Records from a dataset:
-- ==== Sys2Proof/WellFormed.lean ====
section
/-! DEFINITION. What is well formed: a command present in this configuration (R67), and a host bus word
that stands for one of the two bus transactions (R42, R68). -/

namespace Sys2Proof

/-- R67: `ADDR_NORM` is a command only where the address unit is present; every other command of the
map always is. -/
def Instr.wellFormed (p : Params) : Instr → Bool
  | .addrNorm => p.hasAddrUnit
  | .nop | .crcInit | .crcFeed | .crcCompute | .crcAppend | .crcVerify | .payEncode | .payDecode
  | .pktKind | .encError | .encInfo | .encQuery | .encWrite | .encEpinfo | .encEpquery | .decError
  | .decInfo | .decQuery | .decWrite | .decEpinfo | .decEpquery => true

/-- R68: the `data` field is a write's value and is 0 for a read. R42: a model refuses any other form. -/
def BusWord.wellFormed (w : BusWord) : Bool :=
  w.getLsbD 18 || w.extractLsb' 0 8 == 0#8

end Sys2Proof
end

EXERCISE: The expected output is the exact run of lines from the start of the entries through the line with "map always is. -/", inclusive.

ANSWER SPACE:
-- ==== Sys2Proof/WellFormed.lean ====
section
/-! DEFINITION. What is well formed: a command present in this configuration (R67), and a host bus word
that stands for one of the two bus transactions (R42, R68). -/

namespace Sys2Proof

/-- R67: `ADDR_NORM` is a command only where the address unit is present; every other command of the
map always is. -/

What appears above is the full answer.